Wirtschaftsnachrichten für Ärzte | ARZT & WIRTSCHAFT
Corona-News

Der 59-jährige ist Facharzt für Frauenheilkunde und Geburtshilfe, Arzt für Naturheilverfahren sowie praktischer Arzt. Er ist auch Mitglied und stellvertretender Vorsitzender des Vereins „Mediziner und Wissenschaftler für Gesundheit, Freiheit und Demokratie“, der sich u.a. gegen die „Maskenpflicht“ ausspricht.

Das Engagement gegen die Corona-Schutzmaßnahmen beschränkte der Arzt allerdings nicht nur auf den Verein. Laut Anklage stellte er in insgesamt 79 Fällen falsche Atteste aus.

Patienten ohne Untersuchung von Maskenpflicht und Desinfektion befreit

Den Attesten fügte er nach Angaben des Gerichts nahezu identisch die Diagnosen F41.0 (Panikstörung, Panikneurose), R42 (Schwindel, Vertigo), R51 (Kopfschmerzen), F98.80 (emotionale Störung in der Kindheit), R06.0 (Dyspnoe, Atemnot) ein. Er bestätigte schriftlich, dass es für den Patienten aus gesundheitlichen Gründen nicht möglich oder unzumutbar sei, eine Mund-Nasen-Bedeckung bzw. eine Alltagsmaske oder ein Faceshield zu tragen. Ebenso wurden Patienten davon befreit, „sich mit Desinfektionsmitteln die Hände desinfizieren zu müssen“. Zum Teil enthalten die Atteste auch rechtliche Ausführungen.
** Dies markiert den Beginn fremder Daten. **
-- ==== Sys2Proof/Certificates/Slice0/Obligations.lean ====
section
/-! DEFINITION. The statements about the machine, each a formal reading of numbered rules of the spec. -/

open Sys2Proof Sys2Proof.Machine

/-! ### Integer and logic instructions -/

/-- 18 R321, 20 R382, R383: `IADD` and `ISUB` write the exact sum or difference, taken modulo 2^n or clamped under
.sat, extended by type. 20 R382, R383, 16 R310: `IMUL`, `IMULHI`, `IMAD` and `IDOT4`. 20 R382, R383: `IMIN`, `IMAX`
and `IABS`. -/
def Obligations.IntegerArithmetic : Prop :=
  ((∀ x, LaneOp (.iadd x) x.cls x.d (IntTy.is64 x.ty) (fun e l => intOut x.ty x.sat (intA e x.ty l x.a + intB e x.ty l x.b))) ∧
   (∀ x, LaneOp (.isub x) x.cls x.d (IntTy.is64 x.ty) (fun e l => intOut x.ty x.sat (intA e x.ty l x.a - intB e x.ty l x.b)))) ∧
  ((∀ x, LaneOp (.imul x) x.cls x.d (IntTy.is64 x.ty) (fun e l => intOut x.ty x.sat (intA e x.ty l x.a * intB e x.ty l x.b))) ∧
   (∀ x, LaneOp (.imulhi x) x.cls x.d (IntTy.is64 x.ty)
     (fun e l => intOut x.ty x.sat ((intA e x.ty l x.a * intB e x.ty l x.b) / 2 ^ IntTy.bits x.ty))) ∧
   (∀ x, LaneOp (.imad x) x.cls x.d (IntTy.is64 x.ty)
     (fun e l => intOut x.ty x.sat (intA e x.ty l x.a * intB e x.ty l x.b + intA e x.ty l x.c))) ∧
   (∀ x, LaneOp (.idot4 x) .vec x.d false (fun e l =>
     let t : IntTy := if x.signed then .s32 else .z32
     let p := fun j => dotByte x.signed (rdReg e.w false l x.a) j * dotByte x.signed (rdReg e.w false l x.b) j
     intOut t x.sat (intA e t l x.c + p 0 + p 1 + p 2 + p 3)))) ∧
  ((∀ x, LaneOp (.imin x) x.cls x.d (IntTy.is64 x.ty)
     (fun e l => intOut x.ty x.sat (if intA e x.ty l x.a ≤ intB e x.ty l x.b then intA e x.ty l x.a else intB e x.ty l x.b))) ∧
   (∀ x, LaneOp (.imax x) x.cls x.d (IntTy.is64 x.ty)
     (fun e l => intOut x.ty x.sat (if intA e x.ty l x.a ≤ intB e x.ty l x.b then intB e x.ty l x.b else intA e x.ty l x.a))) ∧
   (∀ x, LaneOp (.iabs x) x.cls x.d (IntTy.is64 x.ty)
     (fun e l => intOut x.ty x.sat (if intA e x.ty l x.a < 0 then -intA e x.ty l x.a else intA e x.ty l x.a))))

/-- 20 R384: `ICMP` sets the predicate of every active lane, or of the warp, to the relation of the two sources. -/
def Obligations.IntegerCompare : Prop :=
  ∀ x, PredOp (.icmp x) x.cls x.d (fun e l =>
    let a := intA e x.ty l x.a
    let b := intB e x.ty l x.b
    match x.rel with
    | .eq => decide (a = b)
    | .ne => decide (a ≠ b)
    | .lt => decide (a < b)
    | .le => decide (a ≤ b)
    | .gt => decide (a > b)
    | .ge => decide (a ≥ b))

/-- 18 R321, 20 R382, 21 R441: each bit of `AND`, `OR`, `XOR` and `NOT` is that of the sources, extended by type. 21
R421: the shifts take the amount from bits [7:0] of b; a `SHL` or `SHR` by n or more gives 0, and `SRA` fills with
copies of bit n − 1. -/
def Obligations.LogicAndShifts : Prop :=
  ((∀ x, x.sat = false → BitsOp (.and x) x.cls x.d x.ty (fun e l j => bitA e x.ty l x.a j && bitB e x.ty l x.b j)) ∧
   (∀ x, x.sat = false → BitsOp (.or x) x.cls x.d x.ty (fun e l j => bitA e x.ty l x.a j || bitB e x.ty l x.b j)) ∧
   (∀ x, x.sat = false → BitsOp (.xor x) x.cls x.d x.ty (fun e l j => bitA e x.ty l x.a j != bitB e x.ty l x.b j)) ∧
   (∀ x, x.sat = false → BitsOp (.not x) x.cls x.d x.ty (fun e l j => !bitA e x.ty l x.a j))) ∧
  (let amt := fun (e : Env) (t : IntTy) (l : Nat) (b : Src) => (rdSrc e.w (IntTy.is64 t) l (immInt t) b).toNat % 256
   (∀ x, x.sat = false → BitsOp (.shl x) x.cls x.d x.ty (fun e l j =>
     decide (amt e x.ty l x.b ≤ j) && bitA e x.ty l x.a (j - amt e x.ty l x.b))) ∧
   (∀ x, x.sat = false → BitsOp (.shr x) x.cls x.d x.ty (fun e l j =>
     decide (j + amt e x.ty l x.b < IntTy.bits x.ty) && bitA e x.ty l x.a (j + amt e x.ty l x.b))) ∧
   (∀ x, x.sat = false → BitsOp (.sra x) x.cls x.d x.ty (fun e l j =>
     bitA e x.ty l x.a (min (j + amt e x.ty l x.b) (IntTy.bits x.ty - 1)))))

/-- 18 R337, R345, 19 R355, 20 R383: the bit-field instructions. A field is cut to the width of the type. -/
def Obligations.BitFields : Prop :=
  let pos := fun (e : Env) (t : IntTy) (l : Nat) (f : Src) => min ((rdSrc e.w (IntTy.is64 t) l immRaw f).toNat % 256) (IntTy.bits t)
  let len := fun (e : Env) (t : IntTy) (l : Nat) (f : Src) =>
    min ((rdSrc e.w (IntTy.is64 t) l immRaw f).toNat / 256 % 256) (IntTy.bits t - pos e t l f)
  (∀ x, BitsOp (.bfe x) x.cls x.d x.ty (fun e l j =>
    if j < len e x.ty l x.f then bitA e x.ty l x.a (pos e x.ty l x.f + j)
    else x.ty.signed && decide (0 < len e x.ty l x.f) && bitA e x.ty l x.a (pos e x.ty l x.f + len e x.ty l x.f - 1))) ∧
  (∀ x, BitsOp (.bfi x) x.cls x.d x.ty (fun e l j =>
    if pos e x.ty l x.f ≤ j ∧ j < pos e x.ty l x.f + len e x.ty l x.f then bitA e x.ty l x.c (j - pos e x.ty l x.f)
    else bitA e x.ty l x.a j)) ∧
  (∀ x, ∃ f, LaneOp (.clz x) x.cls x.d false f ∧ ∀ e l, ∃ k, k ≤ IntTy.bits x.ty ∧ f e l = BitVec.ofNat 64 k ∧
    (∀ j, j < k → bitA e x.ty l x.a (IntTy.bits x.ty - 1 - j) = false) ∧
    (k < IntTy.bits x.ty → bitA e x.ty l x.a (IntTy.bits x.ty - 1 - k) = true)) ∧
  (∀ x, LaneOp (.popc x) x.cls x.d false (fun e l =>
    BitVec.ofNat 64 ((List.range (IntTy.bits x.ty)).countP (fun j => bitA e x.ty l x.a j)))) ∧
  (∀ x, ∃ f, LaneOp (.brev x) x.cls x.d (IntTy.is64 x.ty) f ∧ ∀ e l j, j < 64 →
    (f e l).getLsbD j = (decide (j < IntTy.bits x.ty) && bitA e x.ty l x.a (IntTy.bits x.ty - 1 - j)))

/-- 20 R398, R399, R400, 21 R418: `LEA`, `MOV`, `MOVI` and `SEL`. -/
def Obligations.MovesAndAddresses : Prop :=
  (∀ x, LaneOp (.lea x) x.cls x.d true (fun e l => rdReg e.w true l x.a +
    BitVec.ofInt 64 (intVal (if x.signed then .s32 else .z32) (rdSrc e.w false l immRaw x.b) * 2 ^ x.sh.toNat))) ∧
  (∀ x, LaneOp (.mov x) x.cls x.d x.z64 (fun e l => rdReg e.w x.z64 l x.a)) ∧
  (∀ x, LaneOp (.movi x) x.cls x.d (match x.im with
      | .z64 _ | .s64 _ => true
      | _ => false) (fun _ _ => match x.im with
      | .f32 w | .z32 w => w.zeroExtend 64
      | .s32 w => w.signExtend 64
      | .z64 w | .s64 w => w)) ∧
  (∀ x, LaneOp (.sel x) x.cls x.d x.z64 (fun e l =>
    if (match x.p with
      | .p n => (e.w.getP n.val).getLsbD l
      | .k n => e.w.getK n.val
      | _ => false) then rdReg e.w x.z64 l x.a else rdSrc e.w x.z64 l immRaw x.b))

/-! ### Floating point -/

/-- 19 R370, R371: each element of `FADD`, `FMUL` and `FFMA` is the exact result rounded once; `FMIN` and `FMAX`
choose by 04 Table 4-3. -/
def Obligations.FloatArithmetic : Prop :=
  (∀ x, LaneOp (.fadd x) x.cls x.d false (fun e l => fpMap x.ty (fun k =>
    fpOut e x.ty (rmodeOf e.w x.rm) (fvAdd (rmodeOf e.w x.rm) (fpA e x.ty k l x.a) (fpB e x.ty k l x.b))))) ∧
  (∀ x, LaneOp (.fmul x) x.cls x.d false (fun e l => fpMap x.ty (fun k =>
    fpOut e x.ty (rmodeOf e.w x.rm) (fvMul (fpA e x.ty k l x.a) (fpB e x.ty k l x.b))))) ∧
  (∀ x, LaneOp (.ffma x) x.cls x.d false (fun e l => fpMap x.ty (fun k =>
    fpOut e x.ty (rmodeOf e.w x.rm)
      (fvAdd (rmodeOf e.w x.rm) (fvMul (fpA e x.ty k l x.a) (fpB e x.ty k l x.b)) (fpA e x.ty k l x.c))))) ∧
  (∀ x, LaneOp (.fmin x) x.cls x.d false (fun e l => fpMap x.ty (fun k =>
    fpOut e x.ty .rn (fvMinMax false (fpA e x.ty k l x.a) (fpB e x.ty k l x.b))))) ∧
  (∀ x, LaneOp (.fmax x) x.cls x.d false (fun e l => fpMap x.ty (fun k =>
    fpOut e x.ty .rn (fvMinMax true (fpA e x.ty k l x.a) (fpB e x.ty k l x.b)))))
Das Problem: Die Gesundheitszeugnisse wurden ohne eine persönliche Untersuchung durch den Arzt ausgestellt. Laut Anklage wurden die Atteste durch „Patienten“ einfach per E-Mail bzw. schriftlich angefordert, teilweise wurden die Personalien von an einer Freistellung von der Maskenpflicht interessierten Patienten durch Mitglieder des Vereins „Mediziner und Wissenschaftler für Gesundheit, Freiheit und Demokratie“ erhoben. In einigen Fällen wurden auch Atteste von Eltern schulpflichtiger Kinder im Rahmen einer persönlichen Vorsprache beim Angeklagten angefordert, wobei die Kinder ebenfalls nicht untersucht wurden.

Arzt begründet fehlende Untersuchung durch vorhandene Studien

Der Arzt bestätigte vor Gericht, dass er die Befreiungen von der Maskenpflicht ohne vorherige körperliche Untersuchung in den vorgenannten Fällen attestiert hat. Als Mediziner sei er aufgrund einschlägiger Studien überzeugt, dass das Tragen eines Mund-Nasen-Schutzes gesundheitsgefährdend sei und zudem auch keinen erhöhten Schutz vor der Infektion mit dem Covid-19-Virus biete. Deshalb sei es aus seiner Sicht ausreichend gewesen, sich die Beschwerden der Patienten beim Maskentragen fernmündlich schildern zu lassen bzw. auf die Angaben der Eltern im Hinblick auf die Beschwerden ihrer Kinder zu vertrauen.

Das Amtsgericht Passau sah es anders und den Tatbestand des Ausstellens unrichtiger Gesundheitszeugnisse (§ 278 StGB) als erfüllt an. Wegen der Vielzahl der Fälle und „der Gefährdung der öffentlichen Gesundheit“  wurde der Arzt zu einer Be­wäh­rungs­stra­fe von 1 Jahr und 8 Mo­na­ten für das Aus­stel­len un­rich­ti­ger Ge­sund­heits­zeug­nis­se in 79 Fäl­len verurteilt.

Reaktion der Ärztekammer steht noch aus

Das war allerdings noch nicht alles: Der Mediziner muss eine Geld­bu­ße in Höhe von 50.000 € zah­len und erhält für insgesamt 3 Jahre ein teilweises Berufsverbot: Er darf in dieser Zeit keine Bescheinigungen oder Atteste im Kontext der Maskenpflicht ausstellen.

Wie das Gericht weiter erklärte, hätte der Arzt für die Bekämpfung der Markenpflicht besser den regulären Rechtsweg wählen sollen. Nun wird er auf jeden Fall noch einige Zeit vor Gericht verbringen müssen: Der Arzt hat Berufung eingelegt. Wie Ärztekammer und Kassenärztliche Vereinigung auf die berufsrechtlichen Vergehen reagieren, steht noch aus.